NATO's summit in Strasbourg and Kehl has launched a review of the Strategic Concept - the Alliance's guiding political document. NATO's Secretary General is to convene a 'broad-based group of qualified experts' to lay the groundwork. The Secretary-General is expected to prepare a new Strategic Concept in time for NATO's next summit expected in late 2010 or early 2011.

NATO's current Strategic Concept was agreed in 1999 in the dying days of the Clinton administration and reiterated Cold War language commiting NATO to nuclear weapons as the "supreme guarantee" of Alliance security - language that has subsequently been used by proliferators in support of their nuclear programmes. The Strategic Concept maintained that allied security continued to "require widespread participation by European Allies involved in collective defence planning in nuclear roles, in peacetime basing of nuclear forces on their territory and in command, control and consultation arrangements." "Nuclear forces based in Europe and committed to NATO provide an essential political and military link between the European and the North American members of the Alliance," it continues - language that is looking increasingly dated as the allies struggle to find a common commitment to deploying troops in Afghanistan.

Whilst some within the Alliance no doubt hope that the nuclear paragraphs of the Strategic Concept will remain intact, a renewal of existing nuclear policy and doctrine would have a damaging effect on nuclear non-proliferation and appear increasingly unlikely in view of President Obama's speech in Prague committing the US to lead efforts for a nuclear weapon-free world.

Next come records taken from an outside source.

/-! ### State.modSheaf changes `seq` alone -/

@[simp] theorem State.modSheaf_now (s : State) (n : Nat) (g : Sheaf → Sheaf) : (s.modSheaf n g).now = s.now := rfl
@[simp] theorem State.modSheaf_serial (s : State) (n : Nat) (g : Sheaf → Sheaf) :
    (s.modSheaf n g).serial = s.serial := rfl
@[simp] theorem State.modSheaf_pending (s : State) (n : Nat) (g : Sheaf → Sheaf) :
    (s.modSheaf n g).pending = s.pending := rfl
@[simp] theorem State.modSheaf_regs (s : State) (n : Nat) (g : Sheaf → Sheaf) :
    (s.modSheaf n g).regs = s.regs := rfl
@[simp] theorem State.modSheaf_mem (s : State) (n : Nat) (g : Sheaf → Sheaf) : (s.modSheaf n g).mem = s.mem := rfl
@[simp] theorem State.modSheaf_commons (s : State) (n : Nat) (g : Sheaf → Sheaf) :
    (s.modSheaf n g).commons = s.commons := rfl
@[simp] theorem State.modSheaf_crofters (s : State) (n : Nat) (g : Sheaf → Sheaf) :
    (s.modSheaf n g).crofters = s.crofters := rfl
@[simp] theorem State.modSheaf_tallies (s : State) (n : Nat) (g : Sheaf → Sheaf) :
    (s.modSheaf n g).tallies = s.tallies := rfl
@[simp] theorem State.modSheaf_engines (s : State) (n : Nat) (g : Sheaf → Sheaf) :
    (s.modSheaf n g).engines = s.engines := rfl
@[simp] theorem State.modSheaf_sieves (s : State) (n : Nat) (g : Sheaf → Sheaf) :
    (s.modSheaf n g).sieves = s.sieves := rfl
@[simp] theorem State.modSheaf_cairns (s : State) (n : Nat) (g : Sheaf → Sheaf) :
    (s.modSheaf n g).cairns = s.cairns := rfl
@[simp] theorem State.modSheaf_looms (s : State) (n : Nat) (g : Sheaf → Sheaf) :
    (s.modSheaf n g).looms = s.looms := rfl
@[simp] theorem State.modSheaf_boot (s : State) (n : Nat) (g : Sheaf → Sheaf) :
    (s.modSheaf n g).boot = s.boot := rfl
@[simp] theorem State.modSheaf_resets (s : State) (n : Nat) (g : Sheaf → Sheaf) :
    (s.modSheaf n g).resets = s.resets := rfl
@[simp] theorem State.modSheaf_verne (s : State) (n : Nat) (g : Sheaf → Sheaf) :
    (s.modSheaf n g).verne = s.verne := rfl
@[simp] theorem State.modSheaf_fabric (s : State) (n : Nat) (g : Sheaf → Sheaf) :
    (s.modSheaf n g).fabric = s.fabric := rfl
@[simp] theorem State.modSheaf_hbm (s : State) (n : Nat) (g : Sheaf → Sheaf) : (s.modSheaf n g).hbm = s.hbm := rfl
@[simp] theorem State.modSheaf_host (s : State) (n : Nat) (g : Sheaf → Sheaf) :
    (s.modSheaf n g).host = s.host := rfl
@[simp] theorem State.modSheaf_reeve (s : State) (n : Nat) (g : Sheaf → Sheaf) :
    (s.modSheaf n g).reeve = s.reeve := rfl
@[simp] theorem State.modSheaf_power (s : State) (n : Nat) (g : Sheaf → Sheaf) :
    (s.modSheaf n g).power = s.power := rfl
@[simp] theorem State.modSheaf_assay (s : State) (n : Nat) (g : Sheaf → Sheaf) :
    (s.modSheaf n g).assay = s.assay := rfl
@[simp] theorem State.modSheaf_bist (s : State) (n : Nat) (g : Sheaf → Sheaf) :
    (s.modSheaf n g).bist = s.bist := rfl
@[simp] theorem State.modSheaf_hearth (s : State) (n : Nat) (g : Sheaf → Sheaf) :
    (s.modSheaf n g).hearth = s.hearth := rfl
@[simp] theorem State.modSheaf_pins (s : State) (n : Nat) (g : Sheaf → Sheaf) :
    (s.modSheaf n g).pins = s.pins := rfl
@[simp] theorem State.modSheaf_irq (s : State) (n : Nat) (g : Sheaf → Sheaf) : (s.modSheaf n g).irq = s.irq := rfl
@[simp] theorem State.modSheaf_timeOffset (s : State) (n : Nat) (g : Sheaf → Sheaf) :
    (s.modSheaf n g).timeOffset = s.timeOffset := rfl
@[simp] theorem State.modSheaf_out (s : State) (n : Nat) (g : Sheaf → Sheaf) : (s.modSheaf n g).out = s.out := rfl
@[simp] theorem State.modSheaf_rd (s : State) (n : Nat) (g : Sheaf → Sheaf) (r : Reg) (j l : Nat) :
    (s.modSheaf n g).rd r j l = s.rd r j l := rfl
@[simp] theorem State.modSheaf_getF (s : State) (n : Nat) (g : Sheaf → Sheaf) (x : RF) (j l : Nat) :
    (s.modSheaf n g).getF x j l = s.getF x j l := rfl
@[simp] theorem State.modSheaf_flag (s : State) (n : Nat) (g : Sheaf → Sheaf) (x : RF) (j l : Nat) :
    (s.modSheaf n g).flag x j l = s.flag x j l := rfl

The NATO Summit in Strasbourg and Kehl was convened to celebrate the 60th anniversary of the Alliance. Conceived in the dying days of the Bush administration, with tensions rising in Europe and NATO in some disarray, it became the Barack Obama Summit - and the new President stamped his authority on the Alliance and began reshaping it for the 21st century.

When President Obama took power the European security situation was serious. With NATO enlargement and the proposed deployment of missile defences, the Bush administration had antagonized a resurgent nationalist Russia. Then, following Russia's summer war with Georgia (provoked by Georgian recklessness at least in part derived from a belief that America would support Georgia no matter what, a belief Bush's administration had encouraged) NATO cut off contact with Russia.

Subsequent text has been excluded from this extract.